For his first book, non-fiction title Detours: Stories From The Street, published in 2011, he interviewed 20 homeless shelter residents. Boy Swallows Universe was his debut novel and All Our Shimmering Skies was his second. A collection of love stories, again gathered via interviews, came next. Lola In The Mirror, his third novel, was published in late 2023. All three focus on a young person trying to survive within a troubled family. His own upbringing was troubled.
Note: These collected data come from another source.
@[simp] theorem dropLink_pending : (s.dropLink).pending = s.pending := rfl
@[simp] theorem dropLink_tick : (s.dropLink).tick = s.tick := rfl
@[simp] theorem dropLink_pins : (s.dropLink).pins = s.pins := rfl
@[simp] theorem dropLink_fabric :
    (s.dropLink).fabric =
      { s.fabric with link := .inReset, outTags := Vector.replicate 8 [] } := rfl
@[simp] theorem dropLink_regions : (s.dropLink).regions = s.regions := rfl
@[simp] theorem dropLink_waiting : (s.dropLink).waiting = [] := rfl
@[simp] theorem dropLink_port : (s.dropLink).port = s.port := rfl
@[simp] theorem dropLink_pacing : (s.dropLink).pacing = s.pacing := rfl
@[simp] theorem dropLink_captures : (s.dropLink).captures = s.captures := rfl
@[simp] theorem dropLink_locks : (s.dropLink).locks = s.locks := rfl
@[simp] theorem dropLink_progress : (s.dropLink).progress = s.progress := rfl
@[simp] theorem dropLink_faults : (s.dropLink).faults = s.faults := rfl
@[simp] theorem dropLink_mgmt : (s.dropLink).mgmt = s.mgmt := rfl
@[simp] theorem dropLink_freeCount : (s.dropLink).freeCount = s.freeCount := rfl

@[simp] theorem elapse_pending (n : Nat) : (s.elapse n).pending = s.pending := rfl
@[simp] theorem elapse_tick (n : Nat) : (s.elapse n).tick = s.tick + n := rfl
@[simp] theorem elapse_pins (n : Nat) : (s.elapse n).pins = s.pins := rfl
@[simp] theorem elapse_fabric (n : Nat) : (s.elapse n).fabric = s.fabric := rfl
@[simp] theorem elapse_regions (n : Nat) : (s.elapse n).regions = s.regions := rfl
@[simp] theorem elapse_posting (n : Nat) : (s.elapse n).posting = s.posting := rfl
@[simp] theorem elapse_waiting (n : Nat) : (s.elapse n).waiting = s.waiting := rfl
@[simp] theorem elapse_port (n : Nat) : (s.elapse n).port = { s.port with mqOut := s.port.mqOut.drop n } := rfl
@[simp] theorem elapse_pacing (n : Nat) : (s.elapse n).pacing = s.pacing := rfl
@[simp] theorem elapse_captures (n : Nat) : (s.elapse n).captures = s.captures := rfl
@[simp] theorem elapse_locks (n : Nat) : (s.elapse n).locks = s.locks := rfl
@[simp] theorem elapse_progress (n : Nat) : (s.elapse n).progress = s.progress := rfl
@[simp] theorem elapse_faults (n : Nat) : (s.elapse n).faults = s.faults := rfl
@[simp] theorem elapse_mgmt (n : Nat) : (s.elapse n).mgmt = s.mgmt := rfl
@[simp] theorem elapse_freeCount (n : Nat) : (s.elapse n).freeCount = s.freeCount := rfl

@[simp] theorem overdueEntry_pending (n : Nat) : (s.overdueEntry n).pending = s.pending := rfl
@[simp] theorem overdueEntry_tick (n : Nat) : (s.overdueEntry n).tick = s.tick := rfl
@[simp] theorem overdueEntry_pins (n : Nat) : (s.overdueEntry n).pins = s.pins := rfl
@[simp] theorem overdueEntry_fabric (n : Nat) : (s.overdueEntry n).fabric = s.fabric := rfl
@[simp] theorem overdueEntry_regions (n : Nat) : (s.overdueEntry n).regions = s.regions := rfl
@[simp] theorem overdueEntry_waiting (n : Nat) : (s.overdueEntry n).waiting = s.waiting := rfl
@[simp] theorem overdueEntry_port (n : Nat) : (s.overdueEntry n).port = s.port := rfl
@[simp] theorem overdueEntry_pacing (n : Nat) : (s.overdueEntry n).pacing = s.pacing := rfl
@[simp] theorem overdueEntry_captures (n : Nat) : (s.overdueEntry n).captures = s.captures := rfl
@[simp] theorem overdueEntry_locks (n : Nat) : (s.overdueEntry n).locks = s.locks := rfl
@[simp] theorem overdueEntry_progress (n : Nat) : (s.overdueEntry n).progress = s.progress := rfl
@[simp] theorem overdueEntry_faults (n : Nat) : (s.overdueEntry n).faults = s.faults := rfl
@[simp] theorem overdueEntry_mgmt (n : Nat) : (s.overdueEntry n).mgmt = s.mgmt := rfl
@[simp] theorem overdueEntry_freeCount (n : Nat) : (s.overdueEntry n).freeCount = s.freeCount := rfl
John Collee has written films and television shows in almost every genre: his thrillers include Paper Mask and Hotel Mumbai; Bergerac was a detective story; Star Cops was science fiction; Master and Commander was action adventure set on the high seas; the family dramas The Patriarch and Wolf Totem; Creation was a historical biopic; the big-budget animations Happy Feet and Walking with Dinosaurs; and the very
anthropological Tanna, which was nominated for an Oscar in the foreign language category. Recent projects he’s contributed to include Lee, with Kate Winslet in the lead role as real-life war correspondent Lee Miller, The Return, about the return of Odysseus to Ithaca. He was also a script consultant on Garth Davis’s Foe, Lee Tamahori’s historical epic The Convert and the latest in George Miller’s Mad Max franchise, Furiosa. The British-born former doctor has written documentaries, novels and newspaper features.